Test whether the PayID server is running by creating a PayID with this cURL command.

curl --location --request POST 'http://127.0.0.1:8081/users' --header 'PayID-API-Version: 2020-06-16' --header 'Content-Type: application/json' --data-raw '{
"payId": "charlie$127.0.0.1",
"addresses": [
{
"paymentNetwork": "XRPL",
"environment": "TESTNET",
"details": {
"address": "rDk7FQvkQxQQNGTtfM2Fr66s7Nm3k87vdS"
}
}
]
}'

You should get a Created response.

Query the PayID server to make sure it resolves, using this cURL command.

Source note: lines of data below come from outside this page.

-- ==== Sys2Proof/Laws/Operations.lean ====
section
/-! SUPPORT. What each shared operation can do to the conditions and the ring, and what an entry and a change of mode do to the
schedule controller: said once, for later proofs to cite. -/

-- One proof after another: in parallel they open more threads than the package's check allows.
set_option Elab.async false

namespace Sys2Proof.Machine

/-! ## The climate controller's parts leave the attention unit and the ring alone -/

theorem setClimate_latches (s : State) (c : Climate) : Latches s (s.setClimate c) := Latches.of_eq rfl rfl

theorem setSchedule_latches (s : State) (c : Schedule) : Latches s (s.setSchedule c) := Latches.of_eq rfl rfl

theorem setBus_latches (s : State) (b : Bus) : Latches s (s.setBus b) := Latches.of_eq rfl rfl

theorem climatePeriod_latches (s : State) : Latches s (climatePeriod s) := Latches.of_eq (by simp) (by simp)

theorem judgeDeviation_latches (s : State) : Latches s (judgeDeviation s) := by
  unfold judgeDeviation
  split
  · dsimp only
    split
    · split
      · exact (setClimate_latches s _).trans (latch_latches _ _)
      · exact setClimate_latches s _
    · exact setClimate_latches s _
  · exact setClimate_latches s _

/-! ## Entries (R108) -/

/-- What an entry does: the schedule controller as TABLE 7-2 has it, the conditions of its event and STEP ADVANCED or PHASE
ENTERED latched, and nothing unlatched. -/
theorem enterPosition_latches (p : Position) (k : Cause) (cs : List Condition) (s : State) :
    Latches s (enterPosition p k cs s) := by
  unfold enterPosition
  dsimp only
  refine Latches.trans (Latches.of_eq ?_ ?_) ((writeTrace_latches _ _).trans (latchAll_latches _ _)) <;> simp

@[simp] theorem enterPosition_schedule (p : Position) (k : Cause) (cs : List Condition) (s : State) :
    (enterPosition p k cs s).schedule = entrySchedule s.currentRecord p s.schedule := by simp [enterPosition]

theorem enterPosition_latched (p : Position) (k : Cause) (cs : List Condition) (s : State) :
    (∀ c ∈ cs, (enterPosition p k cs s).attention.latched c = true)
      ∧ (enterPosition p k cs s).attention.latched
          (if withinDrying s.schedule.position p then .stepAdvanced else .phaseEntered) = true :=
  ⟨fun _ h => latchAll_latched _ _ _ (List.mem_append_left _ h),
    latchAll_latched _ _ _ (List.mem_append_right _ (List.mem_singleton.2 rfl))⟩

theorem testWarmup_latches (s : State) : Latches s (testWarmup s) := by
  unfold testWarmup; split
  · exact enterPosition_latches _ _ _ _
  · exact Latches.refl _

theorem testCool_latches (s : State) : Latches s (testCool s) := by
  unfold testCool; split
  · exact enterPosition_latches _ _ _ _
  · exact Latches.refl _

theorem testGather_latches (s : State) : Latches s (testGather s) := by
  unfold testGather; split
  · exact (enterPosition_latches _ _ _ _).trans (testWarmup_latches _)
  · exact Latches.refl _

theorem testCondition_latches (s : State) : Latches s (testCondition s) := by
  unfold testCondition; split
  · exact (enterPosition_latches _ _ _ _).trans (testCool_latches _)
  · exact Latches.refl _

theorem exitsAtOnce_latches (s : State) : Latches s (exitsAtOnce s) := by
  unfold exitsAtOnce
  split
  · exact testGather_latches _
  · exact testWarmup_latches _
  · exact testCondition_latches _
  · exact testCool_latches _
  all_goals exact Latches.refl _

theorem enter_latches (p : Position) (k : Cause) (s : State) : Latches s (enter p k s) :=
  (enterPosition_latches p k [] s).trans (exitsAtOnce_latches _)

theorem enter_latched (p : Position) (k : Cause) (s : State) :
    (enter p k s).attention.latched
      (if withinDrying s.schedule.position p then .stepAdvanced else .phaseEntered) = true :=
  (exitsAtOnce_latches _).latched (enterPosition_latched p k [] s).2

/-- An entry to a step of DRYING, to EQUALIZE or to COMPLETE tests nothing at once (TABLE 7-2). -/
theorem enter_stays {p : Position} (h : (∃ k, p = .drying k) ∨ p = .equalize ∨ p = .complete) (k : Cause)
    (s : State) : enter p k s = enterPosition p k [] s := by
  have hp : (enterPosition p k [] s).schedule.position = p := by simp [entrySchedule]
  unfold enter exitsAtOnce
  rw [hp]
  rcases h with ⟨j, rfl⟩ | rfl | rfl <;> rfl

/-! ## Changes of mode (R130, R136) -/

theorem changeMode_latches (m : Mode) (cs : List Condition) (s : State) : Latches s (changeMode m cs s) := by
  unfold changeMode
  refine Latches.trans (Latches.of_eq ?_ ?_) ((writeTrace_latches _ _).trans (latchAll_latches _ _)) <;> simp

@[simp] theorem changeMode_schedule (m : Mode) (cs : List Condition) (s : State) :
    (changeMode m cs s).schedule = { s.schedule with mode := m } := by simp [changeMode]

theorem changeMode_latched (m : Mode) (cs : List Condition) (s : State) :
    ∀ c ∈ cs, (changeMode m cs s).attention.latched c = true := fun _ h => latchAll_latched _ _ _ h

/-- The climate controller after a change of mode: the regime of the mode and the position (R146). -/
theorem changeMode_regime (m : Mode) (cs : List Condition) (s : State) :
    (changeMode m cs s).climate.regime = regimeOf m s.schedule.position := by
  simp only [changeMode, latchAll_keeps, writeTrace_keeps, climateMode]
  unfold judgeRegime
  dsimp only
  split <;> simp

theorem enterSafe_latches (o : SafeOrigin) (cs : List Condition) (s : State) : Latches s (enterSafe o cs s) := by
  unfold enterSafe; split
  · exact latchAll_latches _ _
  · exact (setSchedule_latches s _).trans (changeMode_latches _ _ _)

/-! ## Promotion and ABORT (R101, R132) -/

theorem promote_latches (k : Cause) (s : State) : Latches s (promote k s) := by
  unfold promote
  refine Latches.trans (Latches.of_eq ?_ ?_) (enter_latches _ _ _)
  · simp
  · simp [promoteTimers]

theorem abortCharge_latches (s : State) : Latches s (abortCharge s) := by
  unfold abortCharge
  dsimp only
  refine Latches.trans (Latches.of_eq ?_ ?_) (writeRecord_latches _ _) <;> simp

/-! ## Pictures, reports, directives -/

theorem judgeDrying_latches (r : ChargeRecord) (p : Picture) (k : Nat) (s : State) :
    Latches s (judgeDrying r p k s) := by
  unfold judgeDrying
  repeat' first | split | exact enter_latches _ _ _ | exact Latches.refl _

theorem judgePicture_latches (s : State) : Latches s (judgePicture s) := by
  unfold judgePicture
  repeat' first | split | exact judgeDrying_latches _ _ _ _ | exact enter_latches _ _ _ | exact Latches.refl _

theorem followReport_latches (n : Nat) (d : ReportData) (s : State) : Latches s (followReport n d s) := by
  unfold followReport; split
  · exact enter_latches _ _ _
  · exact Latches.refl _

theorem acceptReport_latches (n : Nat) (d : ReportData) (s : State) : Latches s (acceptReport n d s) := by
  unfold acceptReport showSchedule
  refine Latches.trans ?_ ((testGather_latches _).trans (followReport_latches _ _ _))
  refine Latches.trans (t := reoffer n d (latchAll (reportConditions s.store.current n d) (writeEntry n d s))) ?_ ?_
  · have h : Latches s (writeEntry n d s) := Latches.of_eq rfl rfl
    exact (h.trans (latchAll_latches (reportConditions s.store.current n d) _)).trans
      (Latches.of_eq (by simp) (by simp))
  · unfold lateJoin; split
    · exact promote_latches _ _
    · exact Latches.refl _

theorem storeStart_latches (n k : Nat) (s : State) : Latches s (storeStart n k s) := by
  unfold storeStart
  repeat' first | split | exact promote_latches _ _ | exact latch_latches _ _ | exact Latches.refl _

theorem applyDirective_latches (k : DirectiveKind) (p : Option Position) (s : State) :
    Latches s (applyDirective k p s) := by
  cases k <;> simp only [applyDirective, applyHold, applyResume, applySkip, applyResetSafe]
  case start => exact Latches.refl _
  case abort => exact abortCharge_latches _
  case resume =>
    split
    · exact (changeMode_latches _ _ _).trans (exitsAtOnce_latches _)
    · exact Latches.refl _
  all_goals
    repeat' first
      | split | exact changeMode_latches _ _ _ | exact enter_latches _ _ _ | exact Latches.refl _

theorem judgeDirective_latches (k : DirectiveKind) (n m : Nat) (p : Option Position) (s : State) :
    Latches s (judgeDirective k n m p s) := by
  unfold judgeDirective
  repeat' first
    | split | exact storeStart_latches _ _ _ | exact applyDirective_latches _ _ _ | exact latch_latches _ _
    | exact Latches.refl _

theorem ownDirective_latches (k : DirectiveKind) (f : Frame) (s : State) : Latches s (ownDirective k f s) := by
  unfold ownDirective; split
  · exact judgeDirective_latches _ _ _ _ _
  · exact Latches.refl _

theorem ownAnyDirective_latches (f : Frame) (s : State) : Latches s (ownAnyDirective f s) := by
  unfold ownAnyDirective; split
  · exact ownDirective_latches _ _ _
  · exact Latches.refl _

/-! ## Runs taken (R43 to R45) -/

theorem ownReport_latches (f : Frame) (s : State) : Latches s (ownReport f s) := by
  unfold ownReport
  repeat' first | split | exact acceptReport_latches _ _ _ | exact Latches.refl _

theorem cancelOnHearing_latches (f : Frame) (s : State) : Latches s (cancelOnHearing f s) :=
  Latches.of_eq (by simp) (by simp)

theorem ownOffer_latches (f : Frame) (s : State) : Latches s (ownOffer f s) := by
  unfold ownOffer stageOffer
  refine (cancelOnHearing_latches f s).trans ?_
  dsimp only
  repeat' first
    | split | exact latch_latches _ _ | exact Latches.refl _ | exact Latches.of_eq rfl rfl

theorem ownSafeFrame_latches (f : Frame) (s : State) : Latches s (ownSafeFrame f s) := enterSafe_latches _ _ _

theorem setClash_latches (s : State) : Latches s (setClash s) := (setBus_latches s _).trans (latch_latches _ _)

theorem endRun_latches (s : State) : Latches s (endRun s) := setBus_latches s _

/-- Nor does a frame taken while an own attempt runs. -/
theorem takeMeanwhile_latches (k : FrameKind) (owner : Frame → State → State) (run : List LineByte) (s : State)
    (h : ∀ f t, Latches t (owner f t)) : Latches s (takeMeanwhile k owner run s) := by
  unfold takeMeanwhile
  split
  · exact Latches.refl _
  · split
    · exact Latches.refl _
    · exact h _ _

/-- Taking a run unlatches nothing where its owner does not. -/
theorem takeRun_latches (k : FrameKind) (owner : Frame → State → State) (run : List LineByte) (s : State)
    (h : ∀ f t, Latches t (owner f t)) : Latches s (takeRun k owner run s) := by
  unfold takeRun
  split
  · split
    · exact endRun_latches s
    · refine Latches.trans ?_ (h _ _)
      split
      · exact (endRun_latches s).trans (setClash_latches _)
      · exact endRun_latches s
  · split
    · exact takeMeanwhile_latches k owner run s h
    · exact Latches.refl _

theorem takeHeardRun_latches (run : List LineByte) (s : State) : Latches s (takeHeardRun run s) := by
  unfold takeHeardRun discardRun
  repeat' first
    | split | exact takeRun_latches _ _ _ _ ownReport_latches | exact takeRun_latches _ _ _ _ ownOffer_latches
    | exact takeRun_latches _ _ _ _ ownSafeFrame_latches | exact takeRun_latches _ _ _ _ ownAnyDirective_latches
    | exact endRun_latches _ | exact Latches.refl _

end Sys2Proof.Machine
end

curl http://127.0.0.1:8080/charlie -H "PayID-Version: 1.0" -H "Accept: application/xrpl-testnet+json"`

Start Prometheus

In this step, you will run prometheus in docker and configure it to scrape the PayID server’s metrics. To do this, you need to create a prometheus.yml file on the host machine and mount it in the docker container.

Create a file named prometheus.yml with these contents.

global:
scrape_interval: 15s # Set the scrape interval to every 15 seconds. Default is every 1 minute.
evaluation_interval: 15s # Evaluate rules every 15 seconds. The default is every 1 minute.
scrape_configs:
- job_name: 'payid-metric'
honor_labels: true
static_configs:
- targets: ['payid-server:8081']

Start the docker container:

docker run -d --network payid-network -p 9090:9090 -v $PWD/prometheus.yml:/etc/prometheus/prometheus.yml prom/prometheus`

You can verify Prometheus is running by opening http://localhost:9090/graph in a browser.

You can verify metrics collection metrics are being collected by entering the following expression into the form:

sum(payid_count)

Click Execute. If successful, the results look like this:

PayID Metrics setup and configuration

Click the Graph tab to display the results in graph format.

Here are some other example expressions:

  • sum(payid_count) by (paymentNetwork) - Sum of payid count by payment network, such as XRPL, BTC, and so forth.
  • sum(payid_lookup_request) - Total number of payid lookup requests.
  • rate(payid_lookup_request[5m]) - Rate of payid lookup requests per second.